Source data
━━━━━━━━━━━━━━━━━━━━

-- ==== Sys2Proof/Machine/Routines.lean ====
section
/-!
DEFINITION. Loading and committing routines (R295 to R298).
-/
namespace Sys2Proof.Machine

/-! ### ROUTINE_LOAD (R295) -/

/-- A CALL of a live job is bound to a bank and has not completed. -/
def State.bankBusy (s : State) (b : Nat) : Bool :=
  s.jobs.any (fun j => j.status.isNone && j.bank == b && j.cmds.any (fun c => c.type == 2 && c.state != .done))

/-- The bank that is not active. -/
def State.otherBank (s : State) : Nat := 1 - s.routines.active

/-- Set a bank's VALID state. -/
def Routines.setValid (r : Routines) (b : Nat) (v : Bool) : Routines :=
  if b = 0 then { r with valid0 := v } else { r with valid1 := v }

/-- Write one word of a library image: bank words, then the cost table. -/
def Routines.putWord (b : Nat) (r : Routines) (e : Nat × Word) : Routines :=
  if e.1 < 32768 then { r with words := Tbl.set 0 r.words (32768 * b + e.1) e.2 }
  else { r with cost := Tbl.set 0 r.cost (4096 * b + (e.1 - 32768)) e.2 }

/-- Write a piece into the bank of every fitted core, with fresh check bits. -/
def loadPiece (s : State) (off : Nat) (l : List Byte) : State :=
  let b := s.otherBank
  let n := l.length / 8
  let words := ((bytesWords l n).zipIdx).map (fun e => (off / 8 + e.2, e.1))
  let fresh := fun (k : Nat) => decide (32768 * b + off / 8 ≤ k ∧ k < 32768 * b + min 32768 (off / 8 + n))
  tidyCores { s with
    routines := { (words.foldl (Routines.putWord b) (s.routines.setValid b false)) with held := none }
    cores := s.cores.map (fun e => (e.1, { e.2 with storeSyn := e.2.storeSyn.filter (fun y => !fresh y.1) })) }

def routineLoadRun (f : FnId) (k : SlotId) (piece : HostRd) (s : State) : State :=
  let key := mailKey f k
  let off := s.reqF key 1 63 32
  let len := s.reqF key 1 31 0
  if off % 8 = 0 ∧ len % 8 = 0 ∧ off + len ≤ 294912 ∧ !bit (s.req key 2) 0 then
    if s.bankBusy s.otherBank then { s with routines := { s.routines with held := some (f, k, off, len) } }
    else
      withHost s f k piece.ok fun s =>
        if piece.ok then respond (loadPiece s off (slice piece.bytes 0 len)) f k stOk []
        else refuse s f k stBadDescriptor
  else refuse s f k stBadDescriptor

/-- ROUTINE_LOAD. -/
def execRoutineLoad (f : FnId) (k : SlotId) (piece : HostRd) (s : State) : Out :=
  let key := mailKey f k
  .next (admin s f k 0x18 (decide (s.reqF key 2 63 1 ≠ 0) || !s.tailZero key 3) (routineLoadRun f k piece))

/-- R295: a held ROUTINE_LOAD, once the last CALL bound to its bank has completed. -/
def execRoutineLoadApply (piece : HostRd) (s : State) : Out :=
  .next (whenFw s fun s =>
    match s.routines.held with
    | none => s
    | some (f, k, off, len) =>
      if s.bankBusy s.otherBank || s.blocked 0 then s
      else if piece.ok then respond (loadPiece s off (slice piece.bytes 0 len)) f k stOk []
      else respond (rxFailed { s with routines := { s.routines with held := none } }) f k stBadDescriptor [])

/-! ### Op words (Table — operand forms, Table — sequencer ops) -/

/-- The forms of ops: their operand bits that are reserved differ. -/
inductive OpForm where
  | none | r | i | madi | loop | loopr | wait | store | patch | issue | clip | fetch
deriving DecidableEq, Repr

/-- The form of an opcode; none of the forms where it is reserved. -/
def opForm (code : Nat) : Option OpForm :=
  if code ≤ 0x01 then some .none
  else if code = 0x02 then some .loop
  else if code = 0x03 then some .loopr
  else if code = 0x04 then some .wait
  else if code = 0x10 ∨ code = 0x11 then some .i
  else if 0x12 ≤ code ∧ code ≤ 0x1D then some .r
  else if code = 0x20 then some .madi
  else if 0x1E ≤ code ∧ code ≤ 0x23 then some .i
  else if code = 0x30 ∨ code = 0x32 ∨ code = 0x33 then some .store
  else if code = 0x31 then some .patch
  else if 0x40 ≤ code ∧ code ≤ 0x44 then some .issue
  else if code = 0x50 then some .fetch
  else if code = 0x51 then some .clip
  else Option.none

/-- The reserved operand bits of a form are 0. -/
def OpForm.clear (x : OpForm) (w : Word) : Bool :=
  match x with
  | .none => fld w 49 0 == 0
  | .r => fld w 34 0 == 0
  | .i => fld w 39 32 == 0
  | .madi => fld w 34 32 == 0
  | .loop => fld w 34 32 == 0
  | .loopr => fld w 34 32 == 0 && fld w 26 0 == 0
  | .wait => fld w 40 0 == 0
  | .store => fld w 39 25 == 0
  | .patch => true
  | .issue => fld w 44 25 == 0
  | .clip => fld w 44 40 == 0 && fld w 36 25 == 0
  | .fetch => fld w 31 0 == 0

/-- The op fails the reserved pass. -/
def opReserved (w : Word) : Bool :=
  match opForm (opCode w) with
  | none => true
  | some x => !x.clear w || decide (6 ≤ fld w 52 50)

/-- The op at place `i` of `n` ops fails the malformed pass; `loops` holds the last op of each open body. -/
def opMalformed (w : Word) (i n : Nat) (loops : List Nat) : Bool :=
  let code := opCode w
  let stop := i + 1 + fld w 49 35
  let isLoop := code == 0x02 || code == 0x03
  (bit w 55 && decide (loops.length ≤ fld w 54 53)) ||
  (if code = 0x01 then decide (i + 1 ≠ n) || bit w 55 else decide (i + 1 = n)) ||
  (isLoop && (decide (n < stop + 2) || (loops.head?.any (fun e => decide (e < stop))) || decide (4 ≤ loops.length))) ||
  (decide (0x10 ≤ code ∧ code ≤ 0x23) && !decide (16 ≤ Invocation.dst w ∧ Invocation.dst w < 31)) ||
  (decide (code = 0x10 ∨ code = 0x11) && fld w 44 40 != 0) || (code == 0x12 && fld w 39 35 != 0) ||
  (code == 0x31 && decide (64 < fld w 36 31 + (fld w 30 25 + 1))) ||
  (decide (code = 0x21 ∨ code = 0x22) && fld w 31 6 != 0) ||
  (code == 0x50 && decide (4095 < fld w 43 32 + fld w 49 44))

/-- The place of the first malformed op from `i` on. -/
def firstMalformed (n : Nat) : Nat → List Nat → List Word → Option Nat
  | _, _, [] => none
  | i, loops, w :: l =>
    let loops := loops.dropWhile (fun e => decide (e < i))
    if opMalformed w i n loops then some i
    else
      let code := opCode w
      firstMalformed n (i + 1) (if code = 0x02 ∨ code = 0x03 then (i + 1 + fld w 49 35) :: loops else loops) l

/-! ### ROUTINE_COMMIT (R296 to R298) -/

/-- Words of a bank. -/
def State.bankWord (s : State) (b n : Nat) : Word := Tbl.get 0 s.routines.words (32768 * b + n)

/-- The ops of a routine, as far as they lie in the bank. -/
def State.routineOps (s : State) (b rid : Nat) : List Word :=
  let e := s.bankWord b rid
  let first := fld e 62 48
  (List.range (min (fld e 47 33 + 1) (32768 - first))).map (fun i => s.bankWord b (first + i))

/-- A cost entry breaks the reserved pass (Table — cost entry). -/
def State.costReserved (s : State) (b rid : Nat) : Bool :=
  (List.range 3).any (fun i =>
    let w := Tbl.get 0 s.routines.cost (4096 * b + 4 * rid + i + 1)
    let arg := fun (a : Nat) => decide (12 ≤ a ∧ a < 15)
    fld w 7 0 != 0 || arg (fld w 15 12) || arg (fld w 11 8))

/-- Where a routine fails the reserved pass. -/
def State.failReserved (s : State) (b rid : Nat) : Option (Nat × Nat) :=
  let e := s.bankWord b rid
  if fld e 28 0 ≠ 0 ∨ s.costReserved b rid then some (rid, rid)
  else if bit e 63 then ((s.routineOps b rid).findIdx? opReserved).map (fun i => (rid, fld e 62 48 + i))
  else none

/-- Where a routine fails the malformed pass. -/
def State.failMalformed (s : State) (b rid : Nat) : Option (Nat × Nat) :=
  let e := s.bankWord b rid
  if !bit e 63 then none
  else if fld e 62 48 < 1024 ∨ 32767 < fld e 62 48 + fld e 47 33 ∨ 12 < fld e 32 29 then some (rid, rid)
  else (firstMalformed (fld e 47 33 + 1) 0 [] (s.routineOps b rid)).map (fun i => (rid, fld e 62 48 + i))

/-- The first failure of the three passes: status, routine and word. -/
def State.commitFails (s : State) (b : Nat) : Option (Status × Nat × Nat) :=
  if s.routines.held.isSome then some (stBadDescriptor, 0xFFFF, 0)
  else
    match (List.range 1024).findSome? (s.failReserved b) with
    | some x => some (stReservedNonzero, x)
    | none => ((List.range 1024).findSome? (s.failMalformed b)).map (fun x => (stBadDescriptor, x))

/-- The response of ROUTINE_COMMIT. -/
def commitWords (rid word bank : Nat) : List Word := [at_ 47 32 rid ||| at_ 14 0 word, at_ 0 0 bank]

def commitRun (f : FnId) (k : SlotId) (s : State) : State :=
  let b := s.otherBank
  match s.commitFails b with
  | some (st, rid, w) => respond s f k st (commitWords rid w s.routines.active)
  | none =>
    let s := measureBank s b
    respond { s with routines := { (s.routines.setValid b true) with active := b } } f k stOk (commitWords 0xFFFF 0 b)

/-- ROUTINE_COMMIT. -/
def execRoutineCommit (f : FnId) (k : SlotId) (s : State) : Out :=
  .next (admin s f k 0x19 (!s.tailZero (mailKey f k) 0) (commitRun f k))

end Sys2Proof.Machine
end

━━━━━━━━━━━━━━━━━━━━

## ACTIVITY
The answer is the run of lines above from the line containing "else if 0x1E" through the line containing "let stop := i + 1 + fld w 49 35", copied exactly and alone.

## PROBLEM SOLUTION
  else if 0x1E ≤ code ∧ code ≤ 0x23 then some .i
  else if code = 0x30 ∨ code = 0x32 ∨ code = 0x33 then some .store
  else if code = 0x31 then some .patch
  else if 0x40 ≤ code ∧ code ≤ 0x44 then some .issue
  else if code = 0x50 then some .fetch
  else if code = 0x51 then some .clip
  else Option.none

/-- The reserved operand bits of a form are 0. -/
def OpForm.clear (x : OpForm) (w : Word) : Bool :=
  match x with
  | .none => fld w 49 0 == 0
  | .r => fld w 34 0 == 0
  | .i => fld w 39 32 == 0
  | .madi => fld w 34 32 == 0
  | .loop => fld w 34 32 == 0
  | .loopr => fld w 34 32 == 0 && fld w 26 0 == 0
  | .wait => fld w 40 0 == 0
  | .store => fld w 39 25 == 0
  | .patch => true
  | .issue => fld w 44 25 == 0
  | .clip => fld w 44 40 == 0 && fld w 36 25 == 0
  | .fetch => fld w 31 0 == 0

/-- The op fails the reserved pass. -/
def opReserved (w : Word) : Bool :=
  match opForm (opCode w) with
  | none => true
  | some x => !x.clear w || decide (6 ≤ fld w 52 50)

/-- The op at place `i` of `n` ops fails the malformed pass; `loops` holds the last op of each open body. -/
def opMalformed (w : Word) (i n : Nat) (loops : List Nat) : Bool :=
  let code := opCode w
  let stop := i + 1 + fld w 49 35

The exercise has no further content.